# Side Assist retrofit help



## kevin#34 (Jan 8, 2019)

did anybody retrofit side assist?
I have a TT fellow who saw how they works on mine and would like to retrofit them on his, there are installation kit with genuine parts sold from Kufatec or K-electronics, they also provide basic instruction, but perhaps somebody here already succeeded in this?


----------



## Navrig (Aug 15, 2021)

What is side assist?


----------



## chelspeed (May 6, 2017)

This guy did it on a Scirocco Scirocco Central • View topic - Side assist retrofit


----------



## 237tonybates (Jan 26, 2013)

kevin#34 said:


> did anybody retrofit side assist?
> I have a TT fellow who saw how they works on mine and would like to retrofit them on his, there are installation kit with genuine parts sold from Kufatec or K-electronics, they also provide basic instruction, but perhaps somebody here already succeeded in this?


I have successfully fitted this ,and it's a great addition, I bought used radars as the calibration process unlike the rear camera looks very difficult and they will not work without.

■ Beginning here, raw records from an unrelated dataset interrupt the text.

theorem putSite_drainCheck_ends (s : State) (h : Hoist) (x : Site) (d : x.ctx.drained) :
    (s.putSite h x).drainCheck h = (s.putSite h x).drainEnd h := by
  unfold State.drainCheck
  rw [putSite_ctx]
  exact if_pos d

theorem putSite_drainCheck_stays (s : State) (h : Hoist) (x : Site) (d : ¬x.ctx.drained) :
    (s.putSite h x).drainCheck h = s.putSite h x := by
  unfold State.drainCheck
  rw [putSite_ctx]
  exact if_neg d

/-- The step that ends a drain over the part `x` of a hoist, whose order and pass are those of `s` (R35). -/
theorem drainEnd_finish (s : State) (h : Hoist) (x : Site) (n : Nat) (rs : List Reply) (idle : s.agenda = Agenda.empty)
    (order : x.ctx.order = (s.ctxs[h]'h.2).order) (pass : x.ctx.pass = (s.ctxs[h]'h.2).pass) (calm : x.Calm s n)
    (few : n ≤ 20) : ∃ t,
    (((s.putSite h x).drainEnd h).owing rs).settle.transmit = t ∧ t.link.owed = s.link.owed ++ rs ∧
      t.kept = s.kept ∧ t.drives[h]'h.2 = x.drive.permitted s.bench .weighOut ∧ DrainEnded s t h x.ctx := by
  obtain ⟨holders, waits, mail, own, m, ended, free⟩ := putSite_drainEnd s h x
  rw [ended]
  generalize hu : ({ s with holders := holders, waits := waits, mail := mail, wu := s.wu.askedBy h x.ctx } : State) = u
  generalize hy : (Site.mk _ _ _ _ _) = y
  have calm' : x.Calm u n := calm.of_orders u (by rw [← hu])
  have quiet : y.Quiet u h := (calm'.more (absentConds h) (by rw [← hy]) (absentConds_absent h) (Nat.le_refl 2)).quiet h
    (by omega)
  obtain ⟨link, finished, sent⟩ := finish_site u h y rs (by rw [← hu]; exact idle) quiet
  refine ⟨_, finished, sent.owed.trans (by rw [← hu]; rfl), by rw [← hu]; rfl, ?_, ?_, ?_, by rw [← hu]; rfl,
    by rw [← hu]; rfl, fun none_waits => ?_, fun i ne => ?_⟩
  · rw [finished_drive, ← hy]
  · rw [finished_ctx, ← hy]; rfl
  · exact weighAsked_of s _ h x.ctx order pass (by rw [← hu]; rfl) (by rw [finished_ctx, ← hy])
  · rw [← hu]; exact free none_waits
  · have far := finished_others u h y link i ne
    rw [← hu] at far ⊢
    exact far

/-! ### The dwell timer and the drain timer (R33, R35, R42) -/

/-- A part whose drive and mail are as they were, with nothing reported, is a change of the dip context alone. -/
theorem finished_ctxOnly (s : State) (h : Hoist) (x : Site) (link : Link) (drive : x.drive = s.drives[h]'h.2)
    (mail : x.mail = s.mail[h]'h.2) (reports : x.agenda.reports = []) :
    s.finished h x link = { s with ctxs := s.ctxs.set h x.ctx, link := link } := by
  unfold State.finished
  rw [drive, mail, reports, hoist_set_get, hoist_set_get]
  rfl

/-- A change of a dip context as a part of its hoist. -/
def State.ctxOnly (s : State) (h : Hoist) (c : DipCtx) : Site := { s.site h with ctx := c }

theorem modCtx_eq (s : State) (h : Hoist) (f : DipCtx → DipCtx) :
    s.modCtx h f = s.putSite h (s.ctxOnly h (f (s.ctxs[h]'h.2))) := by
  have e := putSite_modCtx s h (s.site h) f
  rwa [putSite_site] at e

/-- A step that answers nothing and changes one dip context alone. -/
theorem whileRunning_ctxOnly (s : State) (h : Hoist) (c : DipCtx) (f : State → State) (live : s.ready)
    (e : f s = s.putSite h (s.ctxOnly h c)) : ∃ link, (.next (s.whileRunning f) : Effect) =
      .next { s with ctxs := s.ctxs.set h c, link := link } := by
  have reports : (s.ctxOnly h c).agenda.reports = [] := congrArg Agenda.reports live.2
  obtain ⟨link, step, _⟩ := whileRunning_site s s h (s.ctxOnly h c) f live e live.2
    (Site.quiet_of_absent _ s h (by rw [reports]; rfl) (congrArg Agenda.follow live.2)
      (by rw [reports]; exact Nat.zero_le _))
  exact ⟨link, step.trans (congrArg _ (finished_ctxOnly s h _ link rfl rfl reports))⟩

theorem dwellTimerExpiry_lifts (s : State) (h : Hoist) (l : Latched) (live : s.ready)
    (due : (s.ctxs[h]'h.2).dwellT.isSome = true)
    (latched : (s.ctxs[h]'h.2).latched = some l) (dwell : (s.ctxs[h]'h.2).state = .dwell) (station : s.stationClear h)
    (clear : s.driveClear h) (known : (s.drives[h]'h.2).known = true) : ∃ link,
    exec (.dwellTimerExpiry h) s = .next (s.finished h
      (s.moveSite (s.site h) h (s.ctxs[h]'h.2).lifting (.lift l.drainPos l.profile.withdrawal)) link) := by
  have lifted := putSite_toLifting s h (s.site h) l latched clear known
  rw [putSite_site] at lifted
  obtain ⟨link, step, _⟩ := whileRunning_site s s h _ (fun s =>
      if (s.ctxs[h]'h.2).dwellT.isNone then s
      else if (s.ctxs[h]'h.2).state = .dwell then s.toLifting h
      else s.modCtx h fun c => { c with dwellT := some 0 }) live
    ((if_neg (by rw [← Option.not_isSome, due]; decide)).trans ((if_pos dwell).trans lifted)) live.2
    (moveSite_quiet s s (s.site h) h _ _ (unwatched_of_clear s h _ station) live.2)
  exact ⟨link, step⟩

theorem dwellTimerExpiry_held (s : State) (h : Hoist) (live : s.ready) (due : (s.ctxs[h]'h.2).dwellT.isSome = true)
    (held : (s.ctxs[h]'h.2).state = .held) : ∃ link, exec (.dwellTimerExpiry h) s =
      .next { s with ctxs := s.ctxs.set h { s.ctxs[h]'h.2 with dwellT := some 0 }, link := link } :=
  whileRunning_ctxOnly s h _ _ live
    ((if_neg (by rw [← Option.not_isSome, due]; decide)).trans ((if_neg (by rw [held]; decide)).trans
      (modCtx_eq s h _)))

/-- The part of a hoist whose drain timer has reached zero (R35). -/
def State.drainDue (s : State) (h : Hoist) : Site := s.ctxOnly h { s.ctxs[h]'h.2 with drainT := some 0 }

theorem drainTimerExpiry_checks (s : State) (h : Hoist) (due : (s.ctxs[h]'h.2).drainT.isSome = true)
    (drain : (s.ctxs[h]'h.2).state = .drain) : (if (s.ctxs[h]'h.2).drainT.isNone then s
    else if (s.ctxs[h]'h.2).state = .drain then (s.modCtx h fun c => { c with drainT := some 0 }).drainCheck h
    else s.modCtx h fun c => { c with drainT := some 0, drainExpired := true }) =
      (s.putSite h (s.drainDue h)).drainCheck h := by
  rw [if_neg (by rw [← Option.not_isSome, due]; decide), if_pos drain, modCtx_eq]
  rfl

theorem drainTimerExpiry_stays (s : State) (h : Hoist) (live : s.ready) (due : (s.ctxs[h]'h.2).drainT.isSome = true)
    (drain : (s.ctxs[h]'h.2).state = .drain) (shaking : (s.ctxs[h]'h.2).shakeDone = false) :
    ∃ link, exec (.drainTimerExpiry h) s =
      .next { s with ctxs := s.ctxs.set h { s.ctxs[h]'h.2 with drainT := some 0 }, link := link } := by
  have on : ¬(s.drainDue h).ctx.drained := fun d => Bool.false_ne_true (shaking.symm.trans d.2.1)
  exact whileRunning_ctxOnly s h _ _ live
    ((drainTimerExpiry_checks s h due drain).trans (putSite_drainCheck_stays s h _ on))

Sent from my SM-G973F using Tapatalk


----------



## kevin#34 (Jan 8, 2019)

I find it very useful, especially at night (even more with tinted glass as I have)





Navrig said:


> What is side assist?


----------



## kevin#34 (Jan 8, 2019)

thanks, unfortunately I am not registered, so can't read it



chelspeed said:


> This guy did it on a Scirocco Scirocco Central • View topic - Side assist retrofit


----------



## kevin#34 (Jan 8, 2019)

thanks tony, I believe too it's a valuable option (I have it).

overall, how much difficult is, this retrofitting? how much time it took you?
how/where you route the wires from the door electronic unit to the radars?
did you buy the kit sold by Kufatec/K-electronic, or a 2nd hand set? It is possible that the set coming from Kufatec/K-electronic come already calibrated (even if brand new)?

thanks



237tonybates said:


> I have successfully fitted this ,and it's a great addition, I bought used radars as the calibration process unlike the rear camera looks very difficult and they will not work without.
> 
> Sent from my SM-G973F using Tapatalk


----------



## chelspeed (May 6, 2017)

kevin#34 said:


> thanks, unfortunately I am not registered, so can't read it


Oh that's a shame, I forgot the mods section was restricted, all other folders are open but not useful on this occasion.


----------



## kevin#34 (Jan 8, 2019)

ok, I proceed with registering


----------



## 237tonybates (Jan 26, 2013)

kevin#34 said:


> thanks tony, I believe too it's a valuable option (I have it).
> 
> overall, how much difficult is, this retrofitting? how much time it took you?
> how/where you route the wires from the door electronic unit to the radars?
> ...


I'd day about a half day if you've done any retrofits with canbus before, also bumper needs removing which once you know is only a 10 min job . 
Wiring I run with my tpms retrofit as per forum write up . If I'd have done that st the same time I would have put that module in rear bumper also . 
I bought most of the parts used all from Germany as its a rare option in UK. Loom was from Ali and bumper brackets from audi dealer here . I suppose the hardest part was pinning the door disconnector plug for the mirror led. Not much toom for me in the footwells ! 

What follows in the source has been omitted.